# Task directions:
The line containing "exec (.bobwait h" marks the end: restate word for word every line from the first line of the entries below through that one.

# Collected data entries:
/-- PHASE, REP and the bobbin forms complete: PHASE's request waits for the Arbour, and is complete
once a close answered it while its instance was parked (R190); REP only retires; BOBINIT sets
a bobbin with no fill under way up anew; BOBWAIT answers, once more than N of its slots are filled, with how many are
and its flags; BOBREL releases COUNT of them. -/
def Obligations.StepAndBobbinFormsComplete : Prop :=
  (∀ (h : OpWord) (s : State) (o : OpIn), Fires s o → Fits s o h (oneLane o.f.first 0) →
    exec (.phase h) s = (match o.f.answered with
      | none => .next (done (s.hold o .sequencer .phase))
      | some v => .next (done (s.finish o h false (oneLane o.f.first v) (oneLane o.f.first v))))) ∧
  (∀ (h : OpWord) (n : BitVec 8) (stride : BitVec 4) (s : State) (o : OpIn), Fires s o →
    exec (.rep h n stride) s = .next (done (s.finishN o h))) ∧
  (∀ (h : OpWord) (slots : BitVec 8) (b : BitVec 4) (s : State) (o : OpIn), Fires s o →
    ((s.core o.c).bob b.toNat).infl = 0 → Fits s o h (oneLane o.f.first 0) →
    exec (.bobinit h slots b) s = .next (done ((s.modCore o.c fun k =>
      k.modBob b.toNat fun _ => { Bobbin.zero with slots := slots.toNat }).finish o h false
        (oneLane o.f.first 0) (oneLane o.f.first 0)))) ∧
  (∀ (h : OpWord) (n : BitVec 8) (b : BitVec 4) (s : State) (o : OpIn) (x : Bobbin) (v : Nat), Fires s o →
    x = (s.core o.c).bob b.toNat → n.toNat < x.avail → Fits s o h (oneLane o.f.first 0) →
    v = x.avail + (if x.poison then 2 ^ 16 else 0) + (if x.err then 2 ^ 17 else 0) →
    exec (.bobwait h n b) s = .next (done ((s.acquireAll (s.agent o.c o.i.tag.colour) x.filled).finish o h false
      (oneLane o.f.first (BitVec.ofNat 32 v)) (oneLane o.f.first (BitVec.ofNat 32 v))))) ∧
  (∀ (h : OpWord) (count : BitVec 8) (b : BitVec 4) (s : State) (o : OpIn) (x : Bobbin) (rp : Nat), Fires s o →
    s.releaseWaits o = false → x = (s.core o.c).bob b.toNat → count.toNat ≤ x.avail → Fits s o h (oneLane o.f.first 0) →
    rp = (x.rp + count.toNat) % 65536 →
    exec (.bobrel h count b) s = .next (done (((s.raiseEpoch (s.agent o.c o.i.tag.colour)).1.modCore o.c fun k =>
      k.modBob b.toNat fun y => { y with rp := rp, freed := y.freed ++
        [(rp, s.agent o.c o.i.tag.colour, s.epoch (s.agent o.c o.i.tag.colour) + 1)] }).finish o h false
          (oneLane o.f.first 0) (oneLane o.f.first 0))))

/-- SYSCALL, BREAK and TRAPIF take their traps, SYSCALL with its code and operand in DETAIL, and complete once a
RESUME has answered them; TRAPIF passes its left run where its right operand is zero; ERET notes its action for the
commit (CommitTakesEffect says what that does). That LANE is the first lane of the set is the model's reading of R189
(log 143). -/
def Obligations.SupervisorFormsComplete : Prop :=
  (∀ (h : OpWord) (code : BitVec 16) (s : State) (o : OpIn), Fires s o → o.f.answered = none →
    exec (.syscall h code) s = .next (trapped s o 0x10 0 (code.toNat * 2 ^ 32 + (left0 o).val.toNat) 0 o.f.first)) ∧
  (∀ (h : OpWord) (code : BitVec 16) (s : State) (o : OpIn) (v : Word), Fires s o → o.f.answered = some v →
    Fits s o h (oneLane o.f.first v) →
    exec (.syscall h code) s = .next (done (s.finish o h true (oneLane o.f.first v) (oneLane o.f.first v)))) ∧
  (∀ (h : OpWord) (code : BitVec 16) (s : State) (o : OpIn), Fires s o → o.f.answered = none →
    exec (.brk h code) s = .next (trapped s o 0x11 0 0
      (code.toNat + (if h.ar = 0 then 0 else (left0 o).val.toNat) * 2 ^ 32) o.f.first)) ∧
  (∀ (h : OpWord) (code : BitVec 16) (s : State) (o : OpIn) (v : Word), Fires s o → o.f.answered = some v →
    Fits s o h (oneLane o.f.first 0) →
    exec (.brk h code) s = .next (done (s.finish o h false (oneLane o.f.first 0) (oneLane o.f.first 0)))) ∧
  (∀ (h : OpWord) (s : State) (o : OpIn) (l : Lane), Fires s o → l = o.f.right.headD zeroLane → l.poison = false →
    Fits s o h { first := o.f.first, lanes := o.f.left } →
    (o.f.answered.isSome = true ∨ l.val = 0) →
    exec (.trapif h) s = .next (done (s.finish o h true { first := o.f.first, lanes := o.f.left }
      { first := o.f.first, lanes := o.f.left }))) ∧
  (∀ (h : OpWord) (s : State) (o : OpIn) (l : Lane), Fires s o → l = o.f.right.headD zeroLane → l.poison = false →
    o.f.answered = none → l.val ≠ 0 →
    exec (.trapif h) s = .next (trapped s o 0x11 0 1 ((left0 o).val.toNat * 2 ^ 32) o.f.first)) ∧
  (∀ (h : OpWord) (s : State) (o : OpIn), Fires s o → o.i.tag.colour = 0 → (left0 o).poison = false →
    o.overCount = false →
    exec (.eret h) s = .next (done ((s.atCommit o (.eret o.f.slot (left0 o).val.toNat)).finishN o h)))

end

namespace Sys2Proof.Claims

open Sys2Proof Sys2Proof.Machine

/-! ### Memory instructions -/

/-- A form of the Carder's port goes ahead: no earlier request holds the port, and a form that accesses memory is
not issued while its core has arrived at the open step (R120, R179). -/
def PortFree (s : State) (o : OpIn) (accesses : Bool) : Prop :=
  s.portBusy o .carder = false ∧ (accesses = true → s.hasArrived o.c = false)

/-- No lane of a run is poisoned. -/
def Clean (l : List Lane) : Prop := ∀ x ∈ l, x.poison = false

/-- The address that LD and LDV form in a lane (R302, R303): the left lane, with the right lane or a constant above
it. -/
def addrOf (hi lo : Nat) : Nat := hi * 2 ^ 32 + lo

/-- The stores that a set's lanes make at the commit: the places of each lane's address with its data (R302). -/
def storePieces (n : Nat) (data : List Lane) (l : List (Nat × List (Target × Nat))) : List Seg :=
  (List.zipWith (fun (d : Lane) (p : Nat × List (Target × Nat)) => segsOf p.2 (toBytes n d.val.toNat) d.poison)
    data l).flatten

/-- The completion token of a memory form (R300): each lane of the set with one value. -/
def allLanes (o : OpIn) (v : Word) : Run :=
  { first := o.f.first, lanes := (List.range o.f.n).map fun _ => { val := v, poison := false } }

/-- The end of a form with a completion token. -/
def completes (s : State) (o : OpIn) (h : OpWord) (v : Word) : State :=
  done (s.finish o h false (allLanes o v) (allLanes o v))

/-- The tag of a completion token does not overflow. -/
def TokenFits (s : State) (o : OpIn) (h : OpWord) : Prop := Fits s o h (allLanes o 0)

# Expected answer:
/-- PHASE, REP and the bobbin forms complete: PHASE's request waits for the Arbour, and is complete
once a close answered it while its instance was parked (R190); REP only retires; BOBINIT sets
a bobbin with no fill under way up anew; BOBWAIT answers, once more than N of its slots are filled, with how many are
and its flags; BOBREL releases COUNT of them. -/
def Obligations.StepAndBobbinFormsComplete : Prop :=
  (∀ (h : OpWord) (s : State) (o : OpIn), Fires s o → Fits s o h (oneLane o.f.first 0) →
    exec (.phase h) s = (match o.f.answered with
      | none => .next (done (s.hold o .sequencer .phase))
      | some v => .next (done (s.finish o h false (oneLane o.f.first v) (oneLane o.f.first v))))) ∧
  (∀ (h : OpWord) (n : BitVec 8) (stride : BitVec 4) (s : State) (o : OpIn), Fires s o →
    exec (.rep h n stride) s = .next (done (s.finishN o h))) ∧
  (∀ (h : OpWord) (slots : BitVec 8) (b : BitVec 4) (s : State) (o : OpIn), Fires s o →
    ((s.core o.c).bob b.toNat).infl = 0 → Fits s o h (oneLane o.f.first 0) →
    exec (.bobinit h slots b) s = .next (done ((s.modCore o.c fun k =>
      k.modBob b.toNat fun _ => { Bobbin.zero with slots := slots.toNat }).finish o h false
        (oneLane o.f.first 0) (oneLane o.f.first 0)))) ∧
  (∀ (h : OpWord) (n : BitVec 8) (b : BitVec 4) (s : State) (o : OpIn) (x : Bobbin) (v : Nat), Fires s o →
    x = (s.core o.c).bob b.toNat → n.toNat < x.avail → Fits s o h (oneLane o.f.first 0) →
    v = x.avail + (if x.poison then 2 ^ 16 else 0) + (if x.err then 2 ^ 17 else 0) →
    exec (.bobwait h n b) s = .next (done ((s.acquireAll (s.agent o.c o.i.tag.colour) x.filled).finish o h false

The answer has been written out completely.